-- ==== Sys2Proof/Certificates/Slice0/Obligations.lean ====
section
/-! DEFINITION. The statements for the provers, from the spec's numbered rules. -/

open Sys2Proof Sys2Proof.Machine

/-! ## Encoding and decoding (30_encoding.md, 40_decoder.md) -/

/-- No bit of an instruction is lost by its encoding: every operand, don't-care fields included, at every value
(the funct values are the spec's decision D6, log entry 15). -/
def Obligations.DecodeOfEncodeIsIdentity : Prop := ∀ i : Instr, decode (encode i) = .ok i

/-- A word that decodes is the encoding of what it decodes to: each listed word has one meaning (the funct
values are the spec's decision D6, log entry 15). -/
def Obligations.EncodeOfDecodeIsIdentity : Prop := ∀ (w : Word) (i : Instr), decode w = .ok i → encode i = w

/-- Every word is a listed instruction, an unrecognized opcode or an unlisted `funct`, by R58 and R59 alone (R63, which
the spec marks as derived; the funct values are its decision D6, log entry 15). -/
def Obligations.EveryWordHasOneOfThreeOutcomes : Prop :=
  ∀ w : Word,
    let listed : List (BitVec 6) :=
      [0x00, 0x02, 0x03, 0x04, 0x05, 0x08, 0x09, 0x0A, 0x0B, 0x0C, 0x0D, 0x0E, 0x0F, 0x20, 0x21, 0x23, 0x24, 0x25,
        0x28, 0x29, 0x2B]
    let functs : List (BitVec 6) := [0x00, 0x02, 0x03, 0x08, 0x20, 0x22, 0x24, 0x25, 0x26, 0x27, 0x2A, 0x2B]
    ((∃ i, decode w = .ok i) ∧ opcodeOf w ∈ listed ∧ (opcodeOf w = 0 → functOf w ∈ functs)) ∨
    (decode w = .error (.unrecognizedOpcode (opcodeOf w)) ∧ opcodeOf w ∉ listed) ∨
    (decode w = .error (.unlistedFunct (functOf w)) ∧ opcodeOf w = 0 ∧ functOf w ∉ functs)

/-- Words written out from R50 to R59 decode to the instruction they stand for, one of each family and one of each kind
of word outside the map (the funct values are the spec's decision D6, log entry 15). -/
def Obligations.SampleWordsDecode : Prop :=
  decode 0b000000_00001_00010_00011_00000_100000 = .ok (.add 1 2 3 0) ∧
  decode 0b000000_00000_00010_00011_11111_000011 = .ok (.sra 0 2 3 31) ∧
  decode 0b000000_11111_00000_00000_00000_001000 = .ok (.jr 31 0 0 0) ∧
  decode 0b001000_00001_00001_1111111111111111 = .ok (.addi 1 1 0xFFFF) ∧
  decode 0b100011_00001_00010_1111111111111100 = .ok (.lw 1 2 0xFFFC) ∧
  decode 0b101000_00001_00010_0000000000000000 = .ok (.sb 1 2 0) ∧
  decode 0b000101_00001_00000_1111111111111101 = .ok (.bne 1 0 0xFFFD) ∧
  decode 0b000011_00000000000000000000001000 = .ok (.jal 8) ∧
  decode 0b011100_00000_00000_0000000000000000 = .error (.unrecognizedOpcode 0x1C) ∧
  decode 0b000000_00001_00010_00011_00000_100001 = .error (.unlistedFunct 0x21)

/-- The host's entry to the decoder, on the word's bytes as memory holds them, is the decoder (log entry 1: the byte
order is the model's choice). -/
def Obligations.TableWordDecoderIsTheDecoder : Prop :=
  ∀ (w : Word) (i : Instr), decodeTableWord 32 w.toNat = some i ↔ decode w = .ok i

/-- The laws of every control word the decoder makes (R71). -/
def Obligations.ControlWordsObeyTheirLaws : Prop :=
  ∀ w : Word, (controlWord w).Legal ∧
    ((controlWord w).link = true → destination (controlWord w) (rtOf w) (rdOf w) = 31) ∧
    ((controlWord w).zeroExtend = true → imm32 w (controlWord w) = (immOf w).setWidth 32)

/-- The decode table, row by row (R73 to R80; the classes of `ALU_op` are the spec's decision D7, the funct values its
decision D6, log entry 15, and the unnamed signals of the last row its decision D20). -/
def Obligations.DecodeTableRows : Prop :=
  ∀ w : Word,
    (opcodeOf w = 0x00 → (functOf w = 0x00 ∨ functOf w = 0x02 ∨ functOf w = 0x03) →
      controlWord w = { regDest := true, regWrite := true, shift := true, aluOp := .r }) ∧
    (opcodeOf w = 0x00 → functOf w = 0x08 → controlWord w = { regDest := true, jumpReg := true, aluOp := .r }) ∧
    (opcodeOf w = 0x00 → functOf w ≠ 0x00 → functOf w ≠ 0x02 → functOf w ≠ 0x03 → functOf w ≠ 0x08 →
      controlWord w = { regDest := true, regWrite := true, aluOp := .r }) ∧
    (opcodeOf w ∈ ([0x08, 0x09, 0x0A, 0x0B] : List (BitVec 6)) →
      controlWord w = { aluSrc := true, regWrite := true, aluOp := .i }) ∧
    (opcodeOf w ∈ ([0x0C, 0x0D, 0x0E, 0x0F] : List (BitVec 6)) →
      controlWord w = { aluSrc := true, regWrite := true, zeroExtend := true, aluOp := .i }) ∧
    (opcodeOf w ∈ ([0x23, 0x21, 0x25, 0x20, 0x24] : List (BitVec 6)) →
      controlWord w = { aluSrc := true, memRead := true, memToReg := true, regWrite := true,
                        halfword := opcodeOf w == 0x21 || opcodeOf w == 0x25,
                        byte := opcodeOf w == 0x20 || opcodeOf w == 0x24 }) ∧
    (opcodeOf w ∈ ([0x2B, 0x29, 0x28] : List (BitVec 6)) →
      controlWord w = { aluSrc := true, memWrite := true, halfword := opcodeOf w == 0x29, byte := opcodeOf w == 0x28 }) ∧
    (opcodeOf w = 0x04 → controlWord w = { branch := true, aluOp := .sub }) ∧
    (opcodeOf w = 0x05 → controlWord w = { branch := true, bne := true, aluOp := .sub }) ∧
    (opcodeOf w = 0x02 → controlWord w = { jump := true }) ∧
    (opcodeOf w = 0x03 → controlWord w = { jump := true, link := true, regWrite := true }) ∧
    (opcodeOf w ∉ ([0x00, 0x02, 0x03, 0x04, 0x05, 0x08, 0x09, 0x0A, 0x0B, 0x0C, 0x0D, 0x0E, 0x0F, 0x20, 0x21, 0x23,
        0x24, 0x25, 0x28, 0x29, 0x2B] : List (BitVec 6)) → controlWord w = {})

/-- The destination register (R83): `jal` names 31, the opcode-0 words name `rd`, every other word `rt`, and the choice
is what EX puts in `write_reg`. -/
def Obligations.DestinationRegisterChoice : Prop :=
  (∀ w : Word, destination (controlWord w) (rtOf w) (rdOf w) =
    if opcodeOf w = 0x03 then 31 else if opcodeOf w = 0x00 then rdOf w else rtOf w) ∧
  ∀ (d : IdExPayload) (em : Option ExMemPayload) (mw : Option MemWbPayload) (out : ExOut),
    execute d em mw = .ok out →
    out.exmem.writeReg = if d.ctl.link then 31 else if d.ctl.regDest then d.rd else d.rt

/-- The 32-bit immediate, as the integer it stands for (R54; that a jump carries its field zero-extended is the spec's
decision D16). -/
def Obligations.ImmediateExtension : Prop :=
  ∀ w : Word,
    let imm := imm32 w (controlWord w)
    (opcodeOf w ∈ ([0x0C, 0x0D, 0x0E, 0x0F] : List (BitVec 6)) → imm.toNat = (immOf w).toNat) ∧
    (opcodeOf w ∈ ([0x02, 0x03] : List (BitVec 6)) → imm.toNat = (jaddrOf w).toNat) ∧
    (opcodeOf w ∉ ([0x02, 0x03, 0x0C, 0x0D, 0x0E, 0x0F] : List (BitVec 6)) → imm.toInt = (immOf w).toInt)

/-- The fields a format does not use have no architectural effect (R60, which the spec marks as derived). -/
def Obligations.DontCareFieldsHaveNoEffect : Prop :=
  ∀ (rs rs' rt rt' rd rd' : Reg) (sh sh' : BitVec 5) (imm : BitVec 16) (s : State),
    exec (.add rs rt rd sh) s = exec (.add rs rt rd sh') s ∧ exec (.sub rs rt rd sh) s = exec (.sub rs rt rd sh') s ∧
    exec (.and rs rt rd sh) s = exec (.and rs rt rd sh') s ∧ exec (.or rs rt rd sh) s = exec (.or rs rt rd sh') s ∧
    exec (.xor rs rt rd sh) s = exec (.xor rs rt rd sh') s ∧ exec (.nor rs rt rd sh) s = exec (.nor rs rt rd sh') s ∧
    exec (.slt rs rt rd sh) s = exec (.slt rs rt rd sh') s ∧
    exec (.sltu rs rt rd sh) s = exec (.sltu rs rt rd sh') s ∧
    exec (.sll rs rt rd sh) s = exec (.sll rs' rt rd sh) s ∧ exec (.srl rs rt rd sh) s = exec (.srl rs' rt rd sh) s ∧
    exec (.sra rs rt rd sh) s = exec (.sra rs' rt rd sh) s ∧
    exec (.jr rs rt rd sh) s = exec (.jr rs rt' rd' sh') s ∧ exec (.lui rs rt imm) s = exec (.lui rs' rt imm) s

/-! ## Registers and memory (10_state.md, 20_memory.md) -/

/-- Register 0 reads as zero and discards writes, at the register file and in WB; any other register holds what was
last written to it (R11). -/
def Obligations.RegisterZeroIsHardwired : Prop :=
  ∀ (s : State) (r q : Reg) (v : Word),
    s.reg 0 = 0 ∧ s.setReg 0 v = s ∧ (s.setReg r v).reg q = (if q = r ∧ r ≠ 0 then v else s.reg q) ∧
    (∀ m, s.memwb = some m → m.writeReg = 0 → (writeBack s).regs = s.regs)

§ **Problem to solve**: Every line of the listing that includes the word "holds" belongs in the answer.

§ **Solution to this exercise**:
/-- The host's entry to the decoder, on the word's bytes as memory holds them, is the decoder (log entry 1: the byte
/-- Register 0 reads as zero and discards writes, at the register file and in WB; any other register holds what was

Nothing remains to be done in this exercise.